A brain tumor is a collection, or mass, of abnormal cells in your brain. Your skull, which encloses your brain, is very rigid. Any growth inside such a restricted space can cause problems. Brain tumors can be cancerous (malignant) or noncancerous (benign). When benign or malignant tumors grow, they can cause the pressure inside your skull to increase. This can cause brain damage, and it can be life-threatening. Brain tumors are categorized as primary or secondary:

  • A primary brain tumor originates in your brain. Many primary brain tumors are benign.
  • A secondary brain tumor, also known as a metastatic brain tumor, occurs when cancer cells spread to your brain from another organ, such as lung or breast.

healthline

How is Brain Tumor diagnosed?


Brain Tumor

Magnetic Resonance Imaging (MRI)

  • An MRI uses magnetic fields to produce detailed images of the body.
    MRI can be used to measure the tumor’s size. A special dye called a contrast medium is given before the scan to create a clearer picture.
  • This dye can be injected into a patient’s vein or given as a pill or liquid to swallow.
    MRIs create more detailed pictures than CT scans and are the preferred way to diagnose a brain tumor.
  • The MRI may be of the brain, spinal cord, or both, depending on the type of tumor suspected and the likelihood that it will spread in the CNS.
  • There are different types of MRI. The results of a neuro-examination, done by the internist or neurologist, helps determine which type of MRI to use.

What do the Numbers Say?

  • In India, every year, 40,000 - 50,000 patients are diagnosed with a brain tumor. 20 percent of them are children
  • At the current population level of the country (1.417 billion), this means only 0.0035 percent are diagnosed with Brain Tumor!
  • Let's assume that all MRI scans produce 100% accurate results.

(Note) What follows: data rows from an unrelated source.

-- ==== Sys2Proof/Machine/Load.lean ====
section
/-! DEFINITION. What the orders LOAD, TRANSIT_LOAD, START, HALT, RESUME, UNLOAD, REPLAY, RESTORE and CKPT_READ do once their
sender is accepted (R196, R252 to R255, R258, R259, R268, R285, R394, R517, R540 to R542). Each answers a status and the
state after it. -/

namespace Sys2Proof.Machine

/-! ### LOAD (R252, R28) -/

/-- Do the shards' buffers hold 128 + LENGTH bytes (R415)? LENGTH is that of BUF0's header. A buffer whose entry the image does not hold is
not bound, and its absence is not detected (R598). -/
def shardsFit (s : State) (c : Ctx) (j : Job) : Bool :=
  j.shards.all fun d => match shardBuf c d 0 with
    | some b =>
      let len := hdrLength (shardHdr s b.1)
      (List.range d.nbuf).all fun i => match shardBuf c d i with
        | some x => decide (128 + len ≤ x.2)
        | none => true
    | none => true

/-- Does the tag reference name 64 bytes of a slab (R447)? 0 when it does, else the status. -/
def tagStatus (c : Ctx) (j : Job) : Nat :=
  let r := Ref.ofWord j.tagRef
  if r.space ≠ 0 then stFormatMismatch
  else match j.slabs.find? fun d => d.slab == r.num with
    | some d => if r.off + 64 ≤ d.lines * 64 then 0 else stSlabOverrun
    | none => (match slabBindOf c false r.num with
      | some _ => 0
      | none => if j.slabs.isEmpty then 0 else stSlabOverrun)

/-- Do signals on counters of other devices match the windows that the command sends to (R396)? -/
def remoteSigsOk (s : State) (n : CtxId) : Bool :=
  let c := s.ctx n
  (boundThreads c).all fun d => (threadCmds s c d).all fun (x : Nat × List Word × List Word) =>
    let sigs := (envSigs x.2.1).filter fun (g : Nat × Nat) => ctrRemote s c g.1
    sigs.isEmpty ||
      (let op := bodyOp x.2.2
       !(op == 0x60 || op / 16 == 7) ||
       (let ws := cmdWindows s n d x.1 x.2.2
        sigs.all fun g => ws.any fun w => match winDecl c w with
          | some w => w.sigs.contains g
          | none => false))

/-- The smallest REQ of a counter's waiting commands, and the cores they sit on (R285). -/
def ctrWaiters (s : State) (c : Ctx) (ctr : Nat) : List (Nat × Nat) :=
  (boundThreads c).flatMap fun d => (threadCmds s c d).flatMap fun (x : Nat × List Word × List Word) =>
    ((envWaits x.2.1).filter fun (w : Nat × Nat) => w.1 == ctr).map fun (w : Nat × Nat) => (w.2, (groupCore c d.group).getD 0)

/-- Mark the counters whose release triggers the ramp governor, with the value at which they are released (R285). -/
def markRamp (s : State) (c : Ctx) (k : CtrDesc) : CtrDesc :=
  let ws := ctrWaiters s c k.ctr
  let cores := dedup (ws.map fun (w : Nat × Nat) => w.2)
  { k with ramp := k.ramp || decide (16 < cores.length), rel := (minOver (fun (w : Nat × Nat) => w.1) ws).getD 0 }
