/-- The writes that a DSETTLE covers: window cells that left the engine and are not yet acknowledged (R245). -/
def settleSet (s : State) (n : CtxId) (r : Run) : List (Nat × Nat) :=
  ((chansOf (s.core (coreOf r.core)) n).filter fun i => bit (wd r.body 0) (36 + i.val)).flatMap fun i =>
    ((s.core (coreOf r.core)).dma[i.val]).pendingWins.filter fun x => !(s.ctx n).x.acked.contains x

/-- Put a checked command into its engine. -/
def enterEngine (n : CtxId) (r : Run) (s : State) : State :=
  let core := coreOf r.core
  let r : Run := if r.opcode = 0x61 && r.eng == .dma then { r with written := settleSet s n r } else r
  let x := addChecks n r s
  let s := x.1.modCtx n fun c => { c with runs := c.runs ++ [x.2] }
  if r.eng == .dma && r.opcode != 0x61 then
    modChan core r.chan (fun d =>
      if d.state = 0 then { d with state := 1, cmd := BitVec.ofNat 16 r.cmd, queue := [(r.thread, r.cmd)] }
      else { d with queue := d.queue ++ [(r.thread, r.cmd)] }) s
  else if r.eng == .ee && eeQueue r.body then
    s.modCore core fun k => { k with queue := modFirst (fun q => q.ctx == n) (fun q => { q with held := some (r.thread, r.cmd) }) k.queue }
  else s

/-- The thread goes on to its next command, and leaves residency after its last (R270). -/
def advanceThread (n : CtxId) (thread : Nat) (s : State) : State :=
  let s := s.modCtx n fun c => { c with threads := c.threads.map fun t =>
    if t.thread = thread then
      (let last := match threadDesc c thread with
        | some d => decide (d.ncmd ≤ t.next + 1)
        | none => true
       { t with next := t.next + 1, waited := 0, waitOn := 0, resident := t.resident && !last })
    else t }
  fillResident n s

/-- Issue a head command: the envelope's checks, the engine's own, then the engine takes it (R265, R271). It waits while a bank that
the checks read is being cleared (R216). -/
def issueHead (n : CtxId) (h : Head) (lent : Bool) (s : State) : State :=
  let c := s.ctx n
  let fault (x : Nat × Word) (s : State) : State := threadFault n h.t.thread h.t.next x.1 x.2 [] s
  if !envOk c h.env h.body then fault (flFormatMismatch, 0) s
  else
    let eng := (engOf h.body).getD .join
    let r0 : Run := { thread := h.t.thread, cmd := h.t.next, core := h.t.core, eng, env := h.env, body := h.body, lent }
    let r0 : Run := match chainOf c r0.thread r0.cmd with
      | some e => { r0 with stage := some e.stage, chain := e.chain, role := e.role }
      | none => r0
    let x : Chk Run := match eng with
      | .me => enterMe s n r0
      | .ee => enterEe s n r0
      | .re => enterRe s n r0
      | .le => enterLe s n r0
      | .dma => enterDma s n r0
      | .xe => enterXe s n r0
      | .join => .ok r0
    match x with
    | .error e => if e.1 = flWait then s else fault e s
    | .ok r => enterEngine n r (advanceThread n r.thread s)

/-- COMMAND_ISSUE (R271): in a beat with slot `slot`, engine `eng` of a core takes the head command that the dispatcher
chooses. Engines: 0 ME, 1 EE, 2 RE, 3 LE, 4 DMA, 5 XE, 6 JOIN. -/
def execCommandIssue (n : CtxId) (core : CoreId) (eng slot : Nat) (s : State) : Host.Outcome State Fault Refusal :=
  match engCode eng with
  | none => ok s
  | some e =>
    if !isBright s || (s.core core).quarantined then ok s
    else if (s.ctx n).ramp.onIssue && !(issuable s n core.val e).isEmpty then
      ok (rampTrigger n (s.modCtx n fun c => { c with ramp := { c.ramp with onIssue := false } }))
    else
      let patterned := e.pat.isSome
      let place : Option Bool := match e.pat with
        | some p => slotFor s n core.val p (slot % 32) e
        | none => some false
      match place, chooseHead (issuable s n core.val e) with
      | some lent, some h =>
        if !powerLets s n core.val slot patterned then ok s
        else if lent && bodyOp h.body = 0x3C && !(s.ctx n).loose then ok s
        else
          let s := match lent, e.pat with
            | true, some p => lendSlot n core p (slot % 32) s
            | _, _ => s
          ok (issueHead n h lent s)
      | some true, none => ok (match e.pat with | some p => lendSlot n core p (slot % 32) s | none => s)
      | _, _ => ok s

/-- JOIN (R264): it completes one cycle after issue. -/
def execJoin (n : CtxId) (thread cmd : Nat) (s : State) : Host.Outcome State Fault Refusal :=
  ok (withRun s n thread cmd (fun r => r.eng == .join && !r.executed) fun _ =>
    modRun n thread cmd (fun r => { r with executed := true }) s)

/-! ### Signals and completion (R268) -/

/-- A signal: who gives it, the counter and the amount. -/
structure SigReq where
  thread : Nat
  cmd : Nat
  ctr : Nat
  dec : Nat
  deriving DecidableEq, Repr

/-- What follows from a counter's fall: pins (R418), publication (R544) and the ramp governor (R285). -/
def counterFell (n : CtxId) (ctr old new : Nat) (s : State) : State :=
  let j := ((s.ctx n).job.map (·.ctrs)).getD []
  let rel := ((j.find? fun d => d.ctr == ctr).map (·.rel)).getD 0
  let ramp := ((j.find? fun d => d.ctr == ctr).map (·.ramp)).getD false
  let released := decide (new ≤ rel) && decide (rel < old)
  let s := if new = 0 then
      freePins n (fun p => match pinDesc (s.ctx n) p.pin with | some d => d.relCtr == ctr | none => false) s
    else s
  let s : State := if released then
      { s with host := { s.host with windows := s.host.windows.map fun w =>
          if w.ctx = n && w.dir && w.pubCtr = ctr && w.state = 0 then { w with state := 1 } else w } }
    else s
  if released && ramp then rampTrigger n s else s

/-- Apply one signal; counters that underflowed in this instant take no more (R268). -/
def applySig (n : CtxId) (acc : State × List Nat) (g : SigReq) : State × List Nat :=
  let (s, bad) := acc
  if bad.contains g.ctr then acc
  else match (s.ctx n).ctrs.find? fun k => k.ctr == g.ctr with
  | none => acc
  | some k =>
    if k.value < g.dec then (threadFault n g.thread g.cmd flDepUnderflow (put g.ctr 44 ||| put k.value 0) [] s, g.ctr :: bad)
    else
      let v := k.value - g.dec
      let s := s.modCtx n fun c => { c with
        ctrs := modFirst (fun k => k.ctr == g.ctr) (fun k => { k with value := v, hist := (c.stamp + 1, v) :: k.hist }) c.ctrs }
      (counterFell n g.ctr k.value v s, bad)

/-- Apply the signals of one instant, in the order given; the pins that they release free their buffers together (R421). -/
def applySigs (n : CtxId) (gs : List SigReq) (s : State) : State :=
  let t := (gs.foldl (applySig n) (s, [])).1
  afterReleases n (s.ctx n).w.pins (t.modCtx n fun c => { c with stamp := c.stamp + 1 })

/-- Does a command wait for its chain's done word (R158, R201)? -/
def awaitsDone (r : Run) : Bool := (r.role == 1 || r.role == 2) && !r.retDone

/-- Can a command complete: its outputs are written and every comparison of it is decided (R465, R466, R313)? -/
def canComplete (r : Run) : Bool := r.executed && !awaitsDone r && r.checks.all fun k => k.decided

/-- The signals that a command's completion applies here: its own, and those of local windows it filled (R400). -/
def completionSigs (s : State) (n : CtxId) (r : Run) : List SigReq :=
  let c := s.ctx n
  let own := ((envSigs r.env).filter fun (g : Nat × Nat) => !ctrRemote s c g.1).map fun (g : Nat × Nat) =>
    { thread := r.thread, cmd := r.cmd, ctr := g.1, dec := g.2 : SigReq }
  let wins := r.windows.filterMap fun w => (winDecl c w).bind fun d => if d.src = d.dst then some d else none
  own ++ wins.flatMap fun d => d.sigs.map fun (g : Nat × Nat) => { thread := r.thread, cmd := r.cmd, ctr := g.1, dec := g.2 }

/-- COMMAND_COMPLETE (R268): the commands that complete in one cycle; their signals apply in ascending thread and index. -/
def execCommandComplete (n : CtxId) (done : List (Nat × Nat)) (s : State) : Host.Outcome State Fault Refusal :=
  let c := s.ctx n
  let rs := sortBy (fun a b => decide (a.thread < b.thread) || (a.thread == b.thread && decide (a.cmd ≤ b.cmd)))
    (c.runs.filter fun r => done.contains (r.thread, r.cmd) && canComplete r && working s n r.core)
  if rs.isEmpty then ok s
  else
    let gone (r : Run) : Bool := rs.any fun x => x.thread == r.thread && x.cmd == r.cmd
    let sigs := rs.flatMap (completionSigs s n)
    let local_ := rs.flatMap fun r => r.windows.filter fun w => match winDecl c w with
      | some d => d.src == d.dst
      | none => false
    let s := s.modCtx n fun c => { c with runs := c.runs.filter fun r => !gone r, x := { c.x with applied := c.x.applied ++ local_ } }
    let s := s.allCores fun k => { k with queue := k.queue.filter fun q => !(q.ctx == n && match q.held with
      | some h => rs.any fun r => r.thread == h.1 && r.cmd == h.2
      | none => false) }
    ok (noteEnd n (applySigs n sigs s))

This would mean that for every 10,000 MRI scans, we only get 35 samples showing Brain Tumor versus many more that don't
  • This, combined with other problems in accessing Medical data, would lead to Machine Learning problems such as Class Imbalance and Bias

Source: https://health.economictimes.indiatimes.com/news/diagnostics/brain-tumors-death-on-diagnosis/88090467

A Solution - Generative Modelling

Generative models, or deep generative models, are a class of deep learning models that learn the underlying data distribution from the sample. These models can be used to reduce data into its fundamental properties, or to generate new samples of data with new and varied properties

Generative Adversarial Networks

Generative adversarial networks are implicit likelihood models that generate data samples from the statistical distribution of the data. They’re used to copy variations within the dataset. They use a combination of two networks: generator and discriminator.


GAN

The Generator:

A generator network takes a random normal distribution (z), and outputs a generated sample that’s close to the original distribution.

The Discriminator:

A discriminator tries to evaluate the output generated by the generator with the original sample, and outputs a value between 0 and 1. If the value is close to 0, then the generated sample is fake, and if the value is close to 1 then the generated sample is real.

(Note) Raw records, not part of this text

/-- REPARENT (R355, R356): the parent link is lost or no longer the nearest; a new parent is chosen. -/
def execReparent (s : State) : Host.Outcome State Fault Refusal :=
  let p := pickParent s
  if s.ind.isRoot || !(s.ind.state = 1 || s.ind.state = 2) || p == parentPort s then ok s
  else
    ok (setParent p { s with ind := { s.ind with state := 2, good := 0, reparents := satAdd s.ind.reparents 1 } })

/-- Enter LOST: job halt, TIME_LOSS and a Rust record (R356). -/
def enterLost (s : State) : State :=
  let s := { s with ind := { s.ind with state := 3, losses := satAdd s.ind.losses 1, good := 0, bad := 0, noPort := 0 } }
  let s := raiseEvent evTimeLoss none [regGet s .indStatus, regGet s .indOffset] (haltAll s)
  raiseRust { kind := ruTimeLoss } s

/-- ENTER_LOST (R356). -/
def execEnterLost (s : State) : Host.Outcome State Fault Refusal :=
  let i := s.ind
  let port := !i.isRoot && (decide (4 ≤ i.bad) || decide (4 ≤ i.noPort))
  if (i.state = 1 || i.state = 2) && (port || (i.deadA && i.deadB)) then ok (enterLost s) else ok s

/-! ### References, facility time and the alarm -/

/-- REF_FAULT (R351): a selected input without edges or off frequency is replaced by the other, unless that one lacks edges; where two inputs disagree and nothing
else tells which, both are marked. Both without edges is LOST. -/
def execRefFault (f : RefFault) (s : State) : Host.Outcome State Fault Refusal :=
  let mark (b dead : Bool) (s : State) : State :=
    let i := s.ind
    { s with ind := if b then { i with failB := true, deadB := i.deadB || dead } else { i with failA := true, deadA := i.deadA || dead } }
  let event (s : State) : State := raiseEvent evRefFault none [regGet s .indRef] s
  let one (b dead : Bool) (s : State) : State :=
    let sel := s.ind.sel = 1
    let s := mark b dead s
    let otherDead := if b then s.ind.deadA else s.ind.deadB
    if s.ind.deadA && s.ind.deadB then
      (let s := event s
       if s.ind.state = 3 then s else enterLost s)
    else if sel == b then
      event (if otherDead then s else { s with ind := { s.ind with sel := if b then 0 else 1 } })
    else s
  match f with
  | .missing b => ok (one b true s)
  | .deviates b => ok (one b false s)
  | .disagree =>
    if s.ind.isRoot || s.ind.parent = 0xF then ok (event { s with ind := { s.ind with failA := true, failB := true } }) else ok s

/-- PTP_MESSAGE (R377): the offset that the slave clock keeps, and whether it holds. -/
def execPtpMessage (offset : Word) (valid : Bool) (s : State) : Host.Outcome State Fault Refusal :=
  if s.ind.ptpPort = 0xF then ok s else ok { s with ind := { s.ind with facOffset := offset, ptpValid := valid } }

/-- ALARM (R379). -/
def execAlarm (s : State) : Host.Outcome State Fault Refusal :=
  if s.ind.alarmEn && s.ind.alarmAt.toNat ≤ nsNow s then ok (fireAlarm s) else ok s

end Sys2Proof.Machine
end

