-- ==== Sys2Proof/Machine/Power.lean ====
section
/-! DEFINITION. Power: estimate intervals (R497 to R500, R505, R506, R510 to R512), supply droop (R508), held set points
(R503, R504), the emergency ramp-down (R513, R584), the power states (R516 to R518, R523, R524, R582) and the watchdog
(R496). -/

namespace Sys2Proof.Machine

/-! ### The emergency ramp-down (R513, R584) -/

/-- Is the device up: powered, out of reset and not in Black? -/
def running (s : State) : Bool := s.pwr.now != 3 && !s.sup.sequencing && s.sup.railsEn && s.sup.aonUp

/-- Does the board hold the rails of groups A to D up (R572, R584)? -/
def powered (s : State) : Bool := s.sup.railsEn && s.sup.aonUp

/-- A cause of the emergency ramp-down, by its bit in PWR_SEQ.CAUSES. Every running context halts, one ramp runs, and a
power-state transition in progress, a REBOOT's too, gives way to it. -/
def startRamp (bitNo : Nat) (s : State) : State :=
  let mark := BitVec.ofNat 8 (2 ^ bitNo)
  if !powered s then s
  else if s.pwr.ramp.isSome then { s with sup := { s.sup with causes := s.sup.causes ||| mark } }
  else
    let s := haltAll s
    { s with
      sup := { s.sup with causes := mark, ramps := satAdd s.sup.ramps 1 }
      boot := { s.boot with rebooting := false }
      pwr := { s.pwr with
        ramp := some ((nsNow s / 64 + 1) * 64), waves := Vector.replicate 8 0, clamped := 0, trans := .blackIn, busy := true
        exitAfter := none } }

/-- Has the ramp-down ended: every wave has stopped? -/
def rampDone (s : State) : Bool := s.pwr.ramp.isSome && s.pwr.waves.toList.all (· == 2)

/-- The device in reset (R577): the Rust store, the flash with its lists and logs, the fuses and the always-on state of the
supplies survive; the count of sequence faults is cleared (R583). -/
def deviceReset (s : State) : State :=
  let s := setTime 0 s
  { pending := s.pending, out := s.out, free := s.free, flash := s.flash, rust := s.rust
    boot := { count := s.boot.count, fuses := s.boot.fuses, flashSize := s.boot.flashSize, unverified := s.boot.unverified }
    scrub := { list := s.scrub.list, full := s.scrub.full }
    sup := { s.sup with railsEn := true, sequencing := true, faults := 0, faultAt := none } }

/-- RAMP_DOWN_WAVE (R513, R577, R585): the next act of a wave at its instant: its fall to quarter rate, or its stop. A die of `low`,
whose core rail has fallen below 0.55 V, stops at once and clamps its outputs; when both have, every wave has stopped. The last
stop of a ramp-down with the cause RESET_N resets the device. -/
def execRampDownWave (w : Fin 8) (low : BitVec 2) (s : State) : Host.Outcome State Fault Refusal :=
  match s.pwr.ramp with
  | none => ok s
  | some t0 =>
    let k := s.pwr.waves[w.val]
    if 2 ≤ k then ok s
    else
      let s := { s with pwr := { s.pwr with clamped := s.pwr.clamped ||| low } }
      let s :=
        if s.pwr.clamped = 3 then { s with pwr := { s.pwr with waves := Vector.replicate 8 2 } }
        else
          let s := advanceTo (t0 + 2560 * w.val + 10240 * k) s
          { s with pwr := { s.pwr with waves := upd s.pwr.waves w fun _ => k + 1 } }
      ok (if rampDone s && s.sup.causes.getLsbD 3 then deviceReset s else s)

/-! ### Estimate intervals -/

/-- Add energy in 2^−16 µJ to a counter with its fraction (R499). -/
def addEnergy (uj : Word) (frac : BitVec 16) (e : Nat) : Word × BitVec 16 :=
  let t := uj.toNat * 65536 + frac.toNat + e
  (BitVec.ofNat 64 (t / 65536), BitVec.ofNat 16 (t % 65536))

What the Entire thing looks like:


DC-GAN

How do GANs work ?

A random normal distribution is fed into the generator. The generator then outputs a random distribution, since it doesn’t have a reference point.
Meanwhile, an actual sample, or ground truth, is fed into the discriminator. The discriminator learns the distribution of the actual sample. When the generated sample from the generator is fed into the discriminator, it evaluates the distribution.
If the distribution of the generated sample is close to the original sample, then the discriminator outputs a value close to ‘1’ = real. If both the distribution doesn’t match or they aren’t even close to each other, then the discriminator outputs a value close to ‘0’ = fake.

The Minimax setting


MiniMax

The answer lies in the loss function or the value function; it measures the distance between the distribution of the data generated and the distribution of the real data. Both the generator and the discriminator have their own loss functions. The generator tries to minimize the loss function while the discriminator tries to maximize.